01 — Project Critique, Architectural Risks & Overengineering Review

Status: Draft for review · Audience: founding team · Author: Principal review Covers tasks 1–3: critique the idea, architectural risks, overengineering risks.

This is a pre-development design review. It is deliberately blunt. The goal is to spend disagreement now — on documents — instead of later, on rewrites.

1. Critique of the Project Idea

1.1 What BitVault actually is

Stripped of the buzzwords, BitVault is four products wearing one name:

File storage — durable bytes, quotas, lifecycle (this is the “easy” part; object stores already solve it).
File synchronization — multi-device, offline-tolerant, conflict-aware reconciliation (this is the hard part).
Sharing & collaboration — links, permissions, expiry, external recipients.
Content management — vague, and the most dangerous word in the brief.

Each of (1)–(3) is a serious system. Dropbox, Box, and Nextcloud are each the output of large teams over many years. Building a credible, deep version of even two of these is an ambitious portfolio project. Building a shallow version of all four is a worse outcome than building one well.

1.2 The honest verdict

As a product: unfocused and over-scoped. “Storage + sync + sharing + CMS, multi-tenant, self-hostable, SaaS, multi-cloud” is not a wedge; it is a wish list. There is no sharp answer to “who is the first user and what one job do we do better than their current tool?”

As a portfolio / platform-engineering showcase: excellent — if disciplined. The problem space legitimately exercises distributed systems, storage, eventing, multi-tenancy, K8s, and observability. The breadth that makes it a weak product makes it a strong learning vehicle. The entire risk is whether the execution is deep or a mile-wide-inch-deep demo.

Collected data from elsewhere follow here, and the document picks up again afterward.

-- ==== Sys2Proof/Laws/Window.lean ====
section
/-! SUPPORT. The host's accesses (spec/10_state.md rules R50 to R71, spec/20_memory.md rules R91 to R96): which register is
where, what a read is answered with, what a write changes. -/

namespace Sys2Proof.Laws

open Sys2Proof.Machine

/-- CMD is word 1 of the window (R50). -/
theorem headReg_cmd {k : Nat} (h : headReg k = .cmd) : k = 1 := by
  unfold headReg at h; split at h <;> first | rfl | cases h

/-- CMD is at offset 4 (R50). -/
theorem regAt_cmd {off : Nat} (ha : off % 4 = 0) (h : regAt off = .cmd) : off = 4 := by
  unfold regAt at h
  split at h
  · have := headReg_cmd h; omega
  · split_ifs at h

/-- An entry inside a table is that entry. -/
theorem entry_eq {α n} (v : Vector α n) {i : Nat} (d : α) (h : i < n) : v[i]? = some (entry v i d) := by
  unfold entry; simp [h]

/-- A table of one value has that value everywhere. -/
theorem entry_replicate {α} (n : Nat) (a : α) (i) : entry (Vector.replicate n a) i a = a := by
  unfold entry; by_cases h : i < n
  · simp [h]
  · simp [h]

/-- R13: the number of a little-endian word. -/
theorem fromLe32_toNat (a b c d : Byte) : (fromLe32 a b c d).toNat = a.toNat + 256 * b.toNat + 65536 * c.toNat + 16777216 * d.toNat := by
  unfold fromLe32
  rw [BitVec.toNat_ofNat, Nat.mod_eq_of_lt]
  have := a.isLt; have := b.isLt; have := c.isLt; have := d.isLt; omega

/-- R13: the bytes of a little-endian word. -/
theorem fromLe32_extract (a b c d : Byte) : (fromLe32 a b c d).extractLsb' 0 8 = a ∧
    (fromLe32 a b c d).extractLsb' 8 8 = b ∧ (fromLe32 a b c d).extractLsb' 16 8 = c ∧
    (fromLe32 a b c d).extractLsb' 24 8 = d := by
  have := a.isLt; have := b.isLt; have := c.isLt; have := d.isLt
  refine ⟨?_, ?_, ?_, ?_⟩ <;> apply BitVec.eq_of_toNat_eq <;> rw [BitVec.extractLsb'_toNat, fromLe32_toNat,
      Nat.shiftRight_eq_div_pow] <;> omega

/-- R13: a word is made of its bytes. -/
theorem fromLe32_extracts (v : Word) : fromLe32 (v.extractLsb' 0 8) (v.extractLsb' 8 8) (v.extractLsb' 16 8)
    (v.extractLsb' 24 8) = v := by
  apply BitVec.eq_of_toNat_eq
  have := v.isLt
  rw [fromLe32_toNat]; simp only [BitVec.extractLsb'_toNat, Nat.shiftRight_eq_div_pow]; omega

/-- R96: byte k of the word at byte offset i of a window is byte i + k. -/
theorem windowWord_extract {n} (t : Vector Byte n) (i k : Nat) (hk : k < 4)
    (h : i + k < n) : t[i + k]? = some ((windowWord t i).extractLsb' (8 * k) 8) := by
  obtain ⟨e0, e1, e2, e3⟩ := fromLe32_extract (entry t i 0) (entry t (i + 1) 0) (entry t (i + 2) 0)
      (entry t (i + 3) 0)
  rw [entry_eq t 0 h]
  interval_cases k
  · exact congrArg some e0.symm
  · exact congrArg some e1.symm
  · exact congrArg some e2.symm
  · exact congrArg some e3.symm

/-- R96: a write of a word changes its four bytes and no other. -/
theorem setWindowWord_get {n} (t : Vector Byte n) (i : Nat) (v : Word) (h : i + 4 ≤ n) : (∀ k, k < 4 →
    (setWindowWord t i v)[i + k]? = some (v.extractLsb' (8 * k) 8)) ∧ ∀ m, m < i ∨ i + 4 ≤ m →
    (setWindowWord t i v)[m]? = t[m]? := by
  unfold setWindowWord
  constructor
  · intro k hk
    interval_cases k <;> simp [Vector.getElem?_setIfInBounds] <;> omega
  · intro m hm
    simp only [Vector.getElem?_setIfInBounds]
    repeat rw [if_neg (by omega)]

/-- R96: a word written reads back. -/
theorem windowWord_setWindowWord {n} (t : Vector Byte n) (i : Nat) (v : Word)
    (h : i + 4 ≤ n) : windowWord (setWindowWord t i v) i = v := by
  have g := (setWindowWord_get t i v h).1
  have e : ∀ k, k < 4 → entry (setWindowWord t i v) (i + k) 0 = v.extractLsb' (8 * k) 8 := by
    intro k hk; unfold entry; rw [g k hk]; rfl
  unfold windowWord
  rw [show entry (setWindowWord t i v) i 0 = _ from e 0 (by norm_num), e 1 (by norm_num), e 2 (by norm_num),
      e 3 (by norm_num)]
  exact fromLe32_extracts v

/-- The FREQ window (R66). -/
theorem regAt_freq {v : Nat} (h : v < 256) : regAt (0x400 + 4 * v) = .freq v := by
  generalize e : 0x400 + 4 * v = off
  unfold regAt; repeat' split
  all_goals first | omega | (congr 1; omega)

/-- The DATA_IN window (R67). -/
theorem regAt_dataIn {j : Nat} (h : j < 256) : regAt (0x800 + 4 * j) = .dataIn (4 * j) := by
  generalize e : 0x800 + 4 * j = off
  unfold regAt; repeat' split
  all_goals first | omega | exact congrArg Reg.dataIn (by omega)

/-- The CODE_LEN window (R69). -/
theorem regAt_codeLen {j : Nat} (h : j < 64) : regAt (0x1000 + 4 * j) = .codeLen (4 * j) := by
  generalize e : 0x1000 + 4 * j = off
  unfold regAt; repeat' split
  all_goals first | omega | exact congrArg Reg.codeLen (by omega)

/-- The CODE_BITS window (R70). -/
theorem regAt_codeBits {v m : Nat} (hm : m < 8) : regAt (0x2000 + 32 * v + 4 * m) = .codeBits v m := by
  generalize e : 0x2000 + 32 * v + 4 * m = off
  unfold regAt; repeat' split
  all_goals first | omega | exact congrArg₂ Reg.codeBits (by omega) (by omega)

/-- The CODE_BITS window by words (R70). -/
theorem regAt_codeBits_word {k : Nat}  : regAt (0x2000 + 4 * k) = .codeBits (k / 8) (k % 8) := by
  generalize e : 0x2000 + 4 * k = off
  unfold regAt; repeat' split
  all_goals first | omega | exact congrArg₂ Reg.codeBits (by omega) (by omega)

/-- The fields of TREE_INFO (R61). -/
theorem treeInfo_fields (a : BitVec 7) (b : BitVec 9) (c : BitVec 7)
    (d : BitVec 9) : (a ++ b ++ c ++ d).extractLsb' 0 9 = d ∧ (a ++ b ++ c ++ d).extractLsb' 9 7 = c ∧
    (a ++ b ++ c ++ d).extractLsb' 16 9 = b ∧ (a ++ b ++ c ++ d).extractLsb' 25 7 = a := by
  refine ⟨?_, ?_, ?_, ?_⟩ <;> apply BitVec.eq_of_getLsbD_eq <;> intro i hi <;> simp only [BitVec.getLsbD_extractLsb', BitVec.getLsbD_append, hi] <;> split_ifs <;> simp <;> (try omega)
  all_goals (congr 1; omega)

/-- A step takes the first input. -/
theorem step_cons {s : State} {x later} (h : s.inputs = x :: later) : step s = handle x {s with inputs := later} s := by
  unfold step; rw [h]

/-- With nothing to come, the core takes its turn. -/
theorem step_nil {s : State} (h : s.inputs = []) : step s = idleStep s := by
  unfold step; rw [h]

/-- A 32-bit access at a 4-aligned offset is legal (R91). -/
theorem legal_word {off : Nat} (h : off % 4 = 0) : legalAccess .word off = true := by simp [legalAccess, h]

/-- R91, R92: a host read inside the window. -/
theorem step_read {s : State} {w off later} (h : s.inputs = .read w off :: later) (ho : off < 0x4000) :
    step s = .next (if legalAccess w off then hostRead (regAt off) {s with inputs := later} else busError {s with inputs := later}) := by
  rw [step_cons h]
  exact if_neg (by simp [Config.regWindow]; omega)

/-- R91, R92: a host write inside the window. -/
theorem step_write {s : State} {w off later} {v : Word} (h : s.inputs = .write w off v :: later) (ho : off < 0x4000) :
    step s = .next (if legalAccess w off then hostWrite (regAt off) v {s with inputs := later} else busError {s with inputs := later}) := by
  rw [step_cons h]
  exact if_neg (by simp [Config.regWindow]; omega)

/-- The word a register is read as: its value, or what rule R372 leaves while BUSY = 1. -/
def readWord (s : State) (r : Reg) : Word :=
    if s.status.busy then s.busyRegValue (Config.busyWord s.taken) r else s.regValue r

theorem busyRegValue_inputs (s : State) (l : List Input)
    (a r) : ({s with inputs := l} : State).busyRegValue a r = s.busyRegValue a r := by cases r <;> rfl

theorem slot_inputs (s : State) (l : List Input) (i) : ({s with inputs := l} : State).slot i = s.slot i :=
    by cases i <;> rfl

theorem regValue_inputs (s : State) (l : List Input)
    (r) : ({s with inputs := l} : State).regValue r = s.regValue r := by
  cases r <;> rfl

/-- R93: a read changes only the response and the count of free values. -/
theorem hostRead_eq (r : Reg)
    (s : State) : hostRead r s = { s with response := .data (readWord s r), taken := if s.status.busy then s.taken + 1 else s.taken } := by
  unfold hostRead readWord; split <;> rfl

theorem seen_inputs (s : State) (l : List Input) (r) : readWord {s with inputs := l} r = readWord s r := by
  unfold readWord; simp only [busyRegValue_inputs, regValue_inputs]

/-- What a legal read is answered with. -/
theorem hostReads_eq (s : State) {off : Nat} (ho : off < 0x4000)
    (ha : off % 4 = 0) : s.hostReads off = some (readWord s (regAt off)) := by
  unfold State.hostReads
  rw [step_read (s := {s with inputs := [.read .word off]}) rfl ho, legal_word ha]
  simp only [if_true]
  rw [hostRead_eq]
  simp only [seen_inputs]

theorem seen_idle {s : State} (h : s.status.busy = false) (r) : readWord s r = s.regValue r :=
    by unfold readWord; simp [h]

theorem seen_busy {s : State} (h : s.status.busy = true)
    (r) : readWord s r = s.busyRegValue (Config.busyWord s.taken) r := by unfold readWord; simp [h]

/-- CMD and the reserved words read 0 (R53, R71). -/
theorem seen_zero (s : State) (r : Reg) (h : r = .cmd ∨ r = .reserved) : readWord s r = 0 := by
  unfold readWord; rcases h with rfl | rfl <;> split <;> rfl

/-- A legal read while BUSY = 0. -/
theorem reads_idle (s : State) {off : Nat} (hb : s.status.busy = false) (ho : off < 0x4000)
    (ha : off % 4 = 0) : s.hostReads off = some (s.regValue (regAt off)) := by
  rw [hostReads_eq s ho ha, seen_idle hb]

/-- A legal read while BUSY = 1 (R372). -/
theorem reads_busy (s : State) {off : Nat} (hb : s.status.busy = true) (ho : off < 0x4000)
    (ha : off % 4 = 0) : s.hostReads off = some (s.busyRegValue (Config.busyWord s.taken) (regAt off)) := by
  rw [hostReads_eq s ho ha, seen_busy hb]

/-- Where CMD and the reserved words are (R50, R71). -/
theorem regAt_hole {off : Nat} (h : off = 0x0004 ∨ off = 0x002C ∨ (0x0050 ≤ off ∧ off < 0x0400) ∨ (0x1100 ≤ off ∧
    off < 0x2000)) (ha : off % 4 = 0) : regAt off = .cmd ∨ regAt off = .reserved := by
  rcases h with rfl | rfl | h | h
  · exact .inl rfl
  · exact .inr rfl
  · right; unfold regAt; rw [if_pos h.2]
    unfold headReg; split <;> first | rfl | omega
  · right; unfold regAt; repeat rw [if_neg (by omega)]
    rw [if_pos (by omega)]

/-- R93: a write to a word that is not RW or CMD is ignored. -/
theorem headReg_writable {k : Nat} (h : k ≠ 1 ∧ k ≠ 3 ∧ k ≠ 4 ∧ k ≠ 6) (v : Word)
    (s : State) : writeReg v s (headReg k) = s := by
  unfold headReg; split <;> first | rfl | omega

/-- R93: a write to a register that is not RW or CMD is ignored. -/
theorem writeReg_ro {off : Nat} (ha : off % 4 = 0)
    (h : ¬ (off = 0x0004 ∨ off = 0x000C ∨ off = 0x0010 ∨ off = 0x0018 ∨ (0x0800 ≤ off ∧ off < 0x0C00))) (v : Word)
    (s : State) : writeReg v s (regAt off) = s := by
  unfold regAt
  split
  · exact headReg_writable (by omega) v s
  · repeat' split
    all_goals first | rfl | omega

end Sys2Proof.Laws
end

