/-! ## What a read delivers -/

/-- R176: bit k of DATA_OUT after a read is bit k of what it delivered, and 0 beyond. -/
theorem packedOut_bit (out : BitSeq) {k : Nat} (hk : k < 8192) :
    ∃ a, (packedOut out)[k / 8]? = some a ∧ a.getLsbD (k % 8) = (out[k]?).getD false := by
  refine ⟨byteAt (pack out) (k / 8), by simp [packedOut, show k / 8 < 1024 by omega], ?_⟩
  rw [byteAt, List.getD_eq_getElem?_getD]
  cases byte : (pack out)[k / 8]? with
  | some b =>
    rw [Option.getD_some, pack_getLsbD (Nat.mod_lt k (by decide)) byte, Nat.div_add_mod]
  | none =>
    rw [List.getElem?_eq_none_iff, pack_length] at byte
    rw [List.getElem?_eq_none (show out.length ≤ k by omega)]
    exact BitVec.getLsbD_zero

/-- The bits of a file from a position on: as many as asked for and left. -/
theorem length_take_drop_fileBits (F : List Byte) (p n : Nat) :
    (((fileBits F).drop p).take n).length = min n (8 * F.length - p) := by
  rw [List.length_take, List.length_drop, length_fileBits]

/-- R110: bit k from a position on is the file's bit there. -/
theorem take_drop_fileBits_getElem? {F : List Byte} {p n k : Nat} (hk : k < min n (8 * F.length - p)) :
    ∃ b, F[(p + k) / 8]? = some b ∧ (((fileBits F).drop p).take n)[k]? = some (b.getLsbD ((p + k) % 8)) := by
  have byte := List.getElem?_eq_getElem (show (p + k) / 8 < F.length by omega)
  refine ⟨_, byte, ?_⟩
  rw [List.getElem?_take_of_lt (by omega), List.getElem?_drop, fileBits_get, byte, Option.map_some]

/-- Settles O28: the read by `readBits_delivers`, its bits as they stand in DATA_OUT by `packedOut_bit`. -/
theorem bsReadDeliversTheNextBits : Obligations.BsReadDeliversTheNextBits := by
  rintro s j n coherent range fits rfl
  have read := coherent_mode coherent
  rcases readBits_delivers s.latch.arg0.toNat coherent rfl (.inl fits) with ⟨u, run, delivered⟩ | ⟨u, run, fails⟩
  · have exec_eq := bsRead_ok read range run
    refine ⟨fun _ => ⟨_, exec_eq, rfl⟩, fun t ran _ => ?_⟩
    cases ran.symm.trans exec_eq
    have len := length_take_drop_fileBits (s.files.contents (s.slot j).file) (s.slot j).position s.latch.arg0.toNat
    have bits {k : Nat} := packedOut_bit (k := k) (((fileBits (s.files.contents (s.slot j).file)).drop
      (s.slot j).position).take s.latch.arg0.toNat)
    obtain ⟨coherent', position, file⟩ := delivered.slot
    refine ⟨?_, fun k hk => ?_, fun k ge lt => ?_, ?_, ?_⟩
    · exact (store_toNat (by omega)).trans len
    · obtain ⟨a, out, bit⟩ := bits (k := k) (by omega)
      obtain ⟨b, byte, bit'⟩ := take_drop_fileBits_getElem? hk
      exact ⟨a, b, out, byte, by rw [bit, bit', Option.getD_some]⟩
    · obtain ⟨a, out, bit⟩ := bits lt
      exact ⟨a, out, by rw [bit, List.getElem?_eq_none (by omega), Option.getD_none]⟩
    · cases j <;> exact position
    · rw [← file, ← delivered.files] at coherent'
      cases j <;> exact coherent'
  · have exec_eq := bsRead_error read range run
    refine ⟨fun never => absurd never fails, fun t ran ok => ?_⟩
    cases ran.symm.trans exec_eq
    cases ok

/-! ## Reading back what was written -/

/-- A computation goes on from where its first part ends. -/
theorem bind_ok {α β : Type} {m : Cmd α} {f : α → Cmd β} {s t : State} {a : α} (h : m s = .ok a t) :
    (m >>= f) s = f a t := by rw [bind_apply, h]

/-- R167: the flush of a write slot at offset 0 of its empty file makes the file the packed accumulator. -/
theorem flushSlot_over_empty {i : SlotId} {s : State} (never : s.io.neverFails) (start : (s.slot i).wpos = 0)
    (empty : s.files.lookup (s.slot i).file = some []) :
    ∃ t, flushSlot i s = .ok () t ∧ t.io.neverFails ∧
      t.files.lookup (s.slot i).file = some (pack (s.slot i).acc) := by
  obtain ⟨first, never'⟩ := neverFails_next never
  obtain ⟨second, never''⟩ := neverFails_next never'
  by_cases filled : (s.slot i).acc = []
  · exact ⟨_, flushSlot_empty filled first, by simpa using never', by simpa [filled] using empty⟩
  · refine ⟨_, flushSlot_filled filled first second, by simpa using never'', ?_⟩
    rw [setSlot_files, lookup_update_self, start, Memory.contents, empty]
    simp [splice]

/-- R162: a WRITE open on a storage that does not fail. -/
theorem openSlot_write_never {i : SlotId} {f : FileId} {s : State} (never : s.io.neverFails) :
    ∃ t, openSlot i .write f s = .ok () t ∧ t.io.neverFails ∧ t.slot i = Slot.opened .write f := by
  obtain ⟨done, never⟩ := neverFails_next never
  refine ⟨_, openSlot_write_done done, never, ?_⟩
  cases i <;> rfl

/-- R162: a READ open of a file that exists, on a storage that does not fail. -/
theorem openSlot_read_never {i : SlotId} {f : FileId} {s : State} (never : s.io.neverFails)
    (exists_ : (s.files.lookup f).isSome) :
    ∃ t, openSlot i .read f s = .ok () t ∧ t.io.neverFails ∧ t.slot i = Slot.opened .read f ∧ t.files = s.files := by
  obtain ⟨done, never⟩ := neverFails_next never
  refine ⟨_, openSlot_read_done done exists_, never, ?_, rfl⟩
  cases i <;> rfl

/-- R170: a truncation on a storage that does not fail. -/
theorem truncateSlot_never {i : SlotId} {s : State} (never : s.io.neverFails) :
    ∃ t, truncateSlot i s = .ok () t ∧ t.io.neverFails ∧ t.slot i = { s.slot i with wpos := 0 } ∧
      t.files.lookup (s.slot i).file = some [] := by
  obtain ⟨done, never⟩ := neverFails_next never
  exact ⟨_, truncateSlot_done done, by simpa using never, slot_setSlot_self _ _ _, by simp⟩

/-- R175: a read of a coherent slot on a storage that does not fail. -/
theorem readBits_never {i : SlotId} {F : List Byte} {s : State} (never : s.io.neverFails) (size : Nat)
    (coherent : (s.slot i).coherent F) (file : s.files.contents (s.slot i).file = F) (fits : F.length < 2 ^ 64) :
    ∃ t, readBits i size s = .ok (((fileBits F).drop (s.slot i).position).take size) t ∧
      Delivered i F s t (min size (8 * F.length - (s.slot i).position)) :=
  (readBits_delivers size coherent file (.inl fits)).resolve_right fun ⟨_, _, fails⟩ => fails never

/-- R12: a packed sequence's bytes begin with its bits. -/
theorem fileBits_pack (x : BitSeq) : ∃ pad, fileBits (pack x) = x ++ pad := by
  refine ⟨(fileBits (pack x)).drop x.length, ?_⟩
  nth_rw 2 [← unpack_pack x]
  exact (List.take_append_drop _ _).symm

/-- R165: an append makes no storage request. -/
theorem appendBits_ok (i : SlotId) (bits : BitSeq) (s : State) : ∃ t, appendBits i bits s = .ok () t ∧
    t.slot i = (s.slot i).append bits ∧ t.files = s.files ∧ t.io = s.io :=
  ⟨_, appendBits_apply i bits s, slot_setSlot_self _ _ _, setSlot_files _ _ _, setSlot_io _ _ _⟩

/-- R175: two reads of a fresh read slot on a file packed from p and w. -/
theorem readBits_twice {j : SlotId} {f : FileId} {p w : BitSeq} {s : State} (never : s.io.neverFails)
    (fresh : s.slot j = Slot.opened .read f) (holds : s.files.contents f = pack (p ++ w))
    (short : p.length + w.length < 2 ^ 64) :
    ∃ t u, readBits j p.length s = .ok p t ∧ readBits j w.length t = .ok w u := by
  have length : (pack (p ++ w)).length = (p.length + w.length + 7) / 8 := by rw [pack_length, List.length_append]
  obtain ⟨coherent, start⟩ := opened_coherent f (pack (p ++ w))
  rw [← fresh] at coherent start
  obtain ⟨t, first, delivered⟩ := readBits_never never p.length coherent (by rw [fresh]; exact holds) (by omega)
  obtain ⟨coherent', position, file⟩ := delivered.slot
  obtain ⟨u, second, -⟩ := readBits_never (delivered.neverFails never) w.length coherent'
    (by rw [file, fresh, delivered.files]; exact holds) (by omega)
  have position' : (t.slot j).position = p.length := by omega
  obtain ⟨pad, bits⟩ := fileBits_pack (p ++ w)
  rw [bits, List.append_assoc] at first second
  rw [start, List.drop_zero, List.take_left] at first
  rw [position', List.drop_left, List.take_left] at second
  exact ⟨t, u, first, second⟩

/-- Settles O29: each operation runs by its rule; the flush packs p ++ w, and `readBits_twice` reads p and w back. -/
theorem readBackGivesWhatWasWritten : Obligations.ReadBackGivesWhatWasWritten := by
  intro s i j f p w never hp hw
  obtain ⟨s1, opens, never1, slot1⟩ := openSlot_write_never (i := i) (f := f) never
  obtain ⟨s2, clears, never2, slot2, empty⟩ := truncateSlot_never (i := i) never1
  obtain ⟨s3, first, slot3, files3, io3⟩ := appendBits_ok i p s2
  obtain ⟨s4, second, slot4, files4, io4⟩ := appendBits_ok i w s3
  rw [slot1] at slot2 empty
  rw [slot3, slot2] at slot4
  have acc : (s4.slot i).acc = p ++ w := by rw [slot4, append_acc, append_acc]; rfl
  have file : (s4.slot i).file = f := by rw [slot4]; rfl
  obtain ⟨s5, flushes, never5, written⟩ := flushSlot_over_empty (i := i) (s := s4) (by rwa [io4, io3])
    (by rw [slot4]; rfl) (by rw [file, files4, files3]; exact empty)
  rw [file, acc] at written
  obtain ⟨s6, reopens, never6, slot6, files6⟩ := openSlot_read_never (i := j) (f := f) never5 (by rw [written]; rfl)
  have holds : s6.files.contents f = pack (p ++ w) := by rw [files6, Memory.contents, written, Option.getD_some]
  obtain ⟨s7, s8, readsP, readsW⟩ := readBits_twice never6 slot6 holds (by omega)
  refine ⟨s8, ?_⟩
  rw [bind_ok opens, bind_ok clears, bind_ok first, bind_ok second, bind_ok flushes, bind_ok reopens, bind_ok readsP,
    bind_ok readsW, pure_apply]

end Sys2Proof.Proofs
end

section
/-! The statements of spec/40_bitstream.md, part 3: what a stream command leaves unchanged (rules R72, R103, R104, R162
to R178). -/

namespace Sys2Proof.Proofs

open Sys2Proof.Machine Sys2Proof.Laws

/-! ## The frame all stream commands share -/

/-- Beside the storage, its oracle, the count of free values, the results, and what every completion writes, only SLOT[j]
differs. -/
structure SlotFrame (j : SlotId) (s t : State) : Prop where
  tables : sameTables s t
  operands : sameOperands s t
  walk : sameWalk s t
  inputs : sameInputs s t
  ovr : t.status.ovr = s.status.ovr
  other : t.slot j.other = s.slot j.other

/-- What a command leaves that completes over another SLOT[j], storage, oracle, count and results. -/
theorem slotFrame_of_run {i : Instr} {j : SlotId} {s t : State} {e : ErrCode} {o : IoOracle} {m : Memory} {n : Nat}
    {r : Word} {d : Vector Byte 1024} {x : Slot} (run : exec i s = .next t)
    (ends : exec i s = .next (ended e .idle
      ({ s with io := o, files := m, taken := n, resultBits := r, dataOut := d }.setSlot j x))) :
    SlotFrame j s t ∧ (t.resultBits = r ∧ t.dataOut = d) ∧ t.slot j = x ∧ t.files = m ∧ t.io = o ∧ t.taken = n ∧
      t.status.err = e := by
  cases run.symm.trans ends
  cases j <;> exact ⟨⟨⟨rfl, rfl, rfl, rfl, rfl⟩, ⟨rfl, rfl, rfl, rfl, rfl⟩, ⟨rfl, rfl⟩, ⟨rfl, rfl⟩, rfl, rfl⟩,
    ⟨rfl, rfl⟩, rfl, rfl, rfl, rfl, rfl⟩

theorem sameFiles_of_eq {s t : State} (h : t.files = s.files) : sameFiles s t :=
  ⟨fun _ _ => by rw [h], fun _ => by rw [h]⟩

/-- A file that is looked up alike has the same bytes and exists alike. -/
theorem sameFilesBut_of_touched {f : FileId} {s t : State} (h : Touched f s.files t.files) : sameFilesBut f s t := by
  obtain ⟨others, -⟩ := h
  intro g ne
  simp only [Memory.readByte, Memory.contents, others g ne, implies_true, and_self]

1.3 The “Content Management” trap (resolve this first)

“Content management platform” is doing too much work in the brief. There are two very different things it could mean:

A web CMS (structured content types, editorial workflows, publishing, rendering) — e.g. Contentful, Strapi. This is a different product from file sync and would fracture the domain model. Recommendation: cut entirely.
Digital Asset Management (DAM-lite: rich metadata, tags, versioning, previews/thumbnails, content search over the files you already store) — this is a coherent extension of file storage. Recommendation: this is the intended meaning; rename it “Asset & Metadata Management” and treat it as a later phase.

Decision required: BitVault’s “content management” = DAM-lite over stored files (tags, metadata, versions, previews, search), not a web CMS. The rest of this review assumes that interpretation.

1.4 The sync question is the whole game

Sync is where real distributed-systems credibility lives, and it is the single feature most clones fake. “Upload + download with a Sync button” is not sync. Real sync means: a change feed, content identity, delta transfer, offline edits, and a defensible conflict policy that never silently loses data. If BitVault nails sync and is honest about everything else, it is a strong project. If it treats sync as an afterthought, it is one of a thousand S3 wrappers.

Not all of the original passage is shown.